WORK INSTRUCTION: You are asked to write out the entries exactly as they are given.

MATERIAL SUPPLIED:
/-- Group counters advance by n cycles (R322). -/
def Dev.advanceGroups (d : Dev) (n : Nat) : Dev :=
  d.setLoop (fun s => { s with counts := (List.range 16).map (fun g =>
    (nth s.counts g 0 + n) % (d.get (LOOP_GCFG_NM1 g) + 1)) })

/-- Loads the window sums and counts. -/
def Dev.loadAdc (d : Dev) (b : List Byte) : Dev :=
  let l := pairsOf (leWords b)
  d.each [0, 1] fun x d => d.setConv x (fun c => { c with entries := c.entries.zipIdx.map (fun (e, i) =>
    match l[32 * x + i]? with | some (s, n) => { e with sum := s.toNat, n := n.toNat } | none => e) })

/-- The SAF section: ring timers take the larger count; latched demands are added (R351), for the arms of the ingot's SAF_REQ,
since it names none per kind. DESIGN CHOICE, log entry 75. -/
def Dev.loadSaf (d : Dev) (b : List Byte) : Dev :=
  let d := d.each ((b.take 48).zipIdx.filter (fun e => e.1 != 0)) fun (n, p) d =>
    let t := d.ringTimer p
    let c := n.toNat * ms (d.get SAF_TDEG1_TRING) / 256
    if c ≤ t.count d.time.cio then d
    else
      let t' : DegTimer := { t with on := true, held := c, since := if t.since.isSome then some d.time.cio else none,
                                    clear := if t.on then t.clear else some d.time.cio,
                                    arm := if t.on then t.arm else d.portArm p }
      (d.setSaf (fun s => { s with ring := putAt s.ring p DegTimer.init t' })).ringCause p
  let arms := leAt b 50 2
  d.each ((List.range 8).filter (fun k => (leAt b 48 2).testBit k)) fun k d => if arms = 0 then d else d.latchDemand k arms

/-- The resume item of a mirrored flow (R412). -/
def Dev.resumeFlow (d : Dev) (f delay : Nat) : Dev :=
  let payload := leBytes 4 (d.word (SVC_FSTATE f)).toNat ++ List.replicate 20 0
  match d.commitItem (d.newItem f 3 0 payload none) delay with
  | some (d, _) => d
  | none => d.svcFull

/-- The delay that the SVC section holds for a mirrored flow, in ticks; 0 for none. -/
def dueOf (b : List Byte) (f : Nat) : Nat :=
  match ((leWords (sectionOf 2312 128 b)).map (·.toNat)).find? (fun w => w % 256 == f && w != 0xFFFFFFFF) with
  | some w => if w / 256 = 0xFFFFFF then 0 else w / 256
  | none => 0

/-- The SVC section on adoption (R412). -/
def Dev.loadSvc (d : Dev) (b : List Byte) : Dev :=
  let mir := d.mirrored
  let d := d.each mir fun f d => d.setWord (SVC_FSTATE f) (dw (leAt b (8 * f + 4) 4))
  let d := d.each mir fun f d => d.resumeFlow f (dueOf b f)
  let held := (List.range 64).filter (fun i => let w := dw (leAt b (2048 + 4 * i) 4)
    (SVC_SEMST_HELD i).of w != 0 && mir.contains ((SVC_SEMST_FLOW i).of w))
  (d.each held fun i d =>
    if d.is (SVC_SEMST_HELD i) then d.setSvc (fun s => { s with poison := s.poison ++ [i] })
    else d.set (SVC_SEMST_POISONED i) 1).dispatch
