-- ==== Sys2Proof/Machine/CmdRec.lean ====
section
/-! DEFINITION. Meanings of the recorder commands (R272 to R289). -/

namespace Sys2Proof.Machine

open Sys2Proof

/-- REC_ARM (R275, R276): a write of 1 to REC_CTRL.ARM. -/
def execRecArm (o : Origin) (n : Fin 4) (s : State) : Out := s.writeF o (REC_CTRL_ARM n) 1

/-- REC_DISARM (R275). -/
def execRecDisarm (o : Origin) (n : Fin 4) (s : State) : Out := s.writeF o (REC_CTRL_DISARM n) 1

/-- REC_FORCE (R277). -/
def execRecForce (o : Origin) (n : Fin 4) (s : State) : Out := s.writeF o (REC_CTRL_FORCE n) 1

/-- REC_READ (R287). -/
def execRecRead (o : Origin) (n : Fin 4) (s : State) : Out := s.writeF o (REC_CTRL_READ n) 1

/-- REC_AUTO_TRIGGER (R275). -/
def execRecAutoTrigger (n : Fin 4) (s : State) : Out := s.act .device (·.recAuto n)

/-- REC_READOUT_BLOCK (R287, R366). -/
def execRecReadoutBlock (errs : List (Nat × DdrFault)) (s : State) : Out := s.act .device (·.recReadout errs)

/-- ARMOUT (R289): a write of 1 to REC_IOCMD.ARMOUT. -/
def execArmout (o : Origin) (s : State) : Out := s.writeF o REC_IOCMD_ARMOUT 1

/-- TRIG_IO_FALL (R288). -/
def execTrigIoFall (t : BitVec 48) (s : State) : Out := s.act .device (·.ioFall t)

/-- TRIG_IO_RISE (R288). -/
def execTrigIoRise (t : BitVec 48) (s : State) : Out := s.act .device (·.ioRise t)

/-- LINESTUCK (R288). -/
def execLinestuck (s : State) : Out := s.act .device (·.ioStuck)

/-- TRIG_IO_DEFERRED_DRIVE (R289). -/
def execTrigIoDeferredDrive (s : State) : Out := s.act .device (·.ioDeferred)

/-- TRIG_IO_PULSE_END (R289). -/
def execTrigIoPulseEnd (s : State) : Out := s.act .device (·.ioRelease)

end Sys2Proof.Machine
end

SOLUTION:
/-- Group counters advance by n cycles (R322). -/
def Dev.advanceGroups (d : Dev) (n : Nat) : Dev :=
  d.setLoop (fun s => { s with counts := (List.range 16).map (fun g =>
    (nth s.counts g 0 + n) % (d.get (LOOP_GCFG_NM1 g) + 1)) })

/-- Loads the window sums and counts. -/
def Dev.loadAdc (d : Dev) (b : List Byte) : Dev :=
  let l := pairsOf (leWords b)
  d.each [0, 1] fun x d => d.setConv x (fun c => { c with entries := c.entries.zipIdx.map (fun (e, i) =>
    match l[32 * x + i]? with | some (s, n) => { e with sum := s.toNat, n := n.toNat } | none => e) })

/-- The SAF section: ring timers take the larger count; latched demands are added (R351), for the arms of the ingot's SAF_REQ,
since it names none per kind. DESIGN CHOICE, log entry 75. -/
def Dev.loadSaf (d : Dev) (b : List Byte) : Dev :=
  let d := d.each ((b.take 48).zipIdx.filter (fun e => e.1 != 0)) fun (n, p) d =>
    let t := d.ringTimer p
    let c := n.toNat * ms (d.get SAF_TDEG1_TRING) / 256
    if c ≤ t.count d.time.cio then d
    else
      let t' : DegTimer := { t with on := true, held := c, since := if t.since.isSome then some d.time.cio else none,
                                    clear := if t.on then t.clear else some d.time.cio,
                                    arm := if t.on then t.arm else d.portArm p }
      (d.setSaf (fun s => { s with ring := putAt s.ring p DegTimer.init t' })).ringCause p
  let arms := leAt b 50 2
  d.each ((List.range 8).filter (fun k => (leAt b 48 2).testBit k)) fun k d => if arms = 0 then d else d.latchDemand k arms

/-- The resume item of a mirrored flow (R412). -/
def Dev.resumeFlow (d : Dev) (f delay : Nat) : Dev :=
  let payload := leBytes 4 (d.word (SVC_FSTATE f)).toNat ++ List.replicate 20 0
  match d.commitItem (d.newItem f 3 0 payload none) delay with
  | some (d, _) => d
  | none => d.svcFull

/-- The delay that the SVC section holds for a mirrored flow, in ticks; 0 for none. -/
def dueOf (b : List Byte) (f : Nat) : Nat :=
  match ((leWords (sectionOf 2312 128 b)).map (·.toNat)).find? (fun w => w % 256 == f && w != 0xFFFFFFFF) with
  | some w => if w / 256 = 0xFFFFFF then 0 else w / 256
  | none => 0

/-- The SVC section on adoption (R412). -/
def Dev.loadSvc (d : Dev) (b : List Byte) : Dev :=
  let mir := d.mirrored
  let d := d.each mir fun f d => d.setWord (SVC_FSTATE f) (dw (leAt b (8 * f + 4) 4))
  let d := d.each mir fun f d => d.resumeFlow f (dueOf b f)
  let held := (List.range 64).filter (fun i => let w := dw (leAt b (2048 + 4 * i) 4)
    (SVC_SEMST_HELD i).of w != 0 && mir.contains ((SVC_SEMST_FLOW i).of w))
  (d.each held fun i d =>
    if d.is (SVC_SEMST_HELD i) then d.setSvc (fun s => { s with poison := s.poison ++ [i] })
    else d.set (SVC_SEMST_POISONED i) 1).dispatch
-- ==== Sys2Proof/Machine/CmdRec.lean ====
section
/-! DEFINITION. Meanings of the recorder commands (R272 to R289). -/

namespace Sys2Proof.Machine

open Sys2Proof

/-- REC_ARM (R275, R276): a write of 1 to REC_CTRL.ARM. -/
def execRecArm (o : Origin) (n : Fin 4) (s : State) : Out := s.writeF o (REC_CTRL_ARM n) 1

/-- REC_DISARM (R275). -/
def execRecDisarm (o : Origin) (n : Fin 4) (s : State) : Out := s.writeF o (REC_CTRL_DISARM n) 1

/-- REC_FORCE (R277). -/
def execRecForce (o : Origin) (n : Fin 4) (s : State) : Out := s.writeF o (REC_CTRL_FORCE n) 1

/-- REC_READ (R287). -/
def execRecRead (o : Origin) (n : Fin 4) (s : State) : Out := s.writeF o (REC_CTRL_READ n) 1

/-- REC_AUTO_TRIGGER (R275). -/
def execRecAutoTrigger (n : Fin 4) (s : State) : Out := s.act .device (·.recAuto n)

/-- REC_READOUT_BLOCK (R287, R366). -/
def execRecReadoutBlock (errs : List (Nat × DdrFault)) (s : State) : Out := s.act .device (·.recReadout errs)

/-- ARMOUT (R289): a write of 1 to REC_IOCMD.ARMOUT. -/
def execArmout (o : Origin) (s : State) : Out := s.writeF o REC_IOCMD_ARMOUT 1

/-- TRIG_IO_FALL (R288). -/
def execTrigIoFall (t : BitVec 48) (s : State) : Out := s.act .device (·.ioFall t)

/-- TRIG_IO_RISE (R288). -/
def execTrigIoRise (t : BitVec 48) (s : State) : Out := s.act .device (·.ioRise t)

/-- LINESTUCK (R288). -/
def execLinestuck (s : State) : Out := s.act .device (·.ioStuck)

/-- TRIG_IO_DEFERRED_DRIVE (R289). -/
def execTrigIoDeferredDrive (s : State) : Out := s.act .device (·.ioDeferred)

/-- TRIG_IO_PULSE_END (R289). -/
def execTrigIoPulseEnd (s : State) : Out := s.act .device (·.ioRelease)

end Sys2Proof.Machine
end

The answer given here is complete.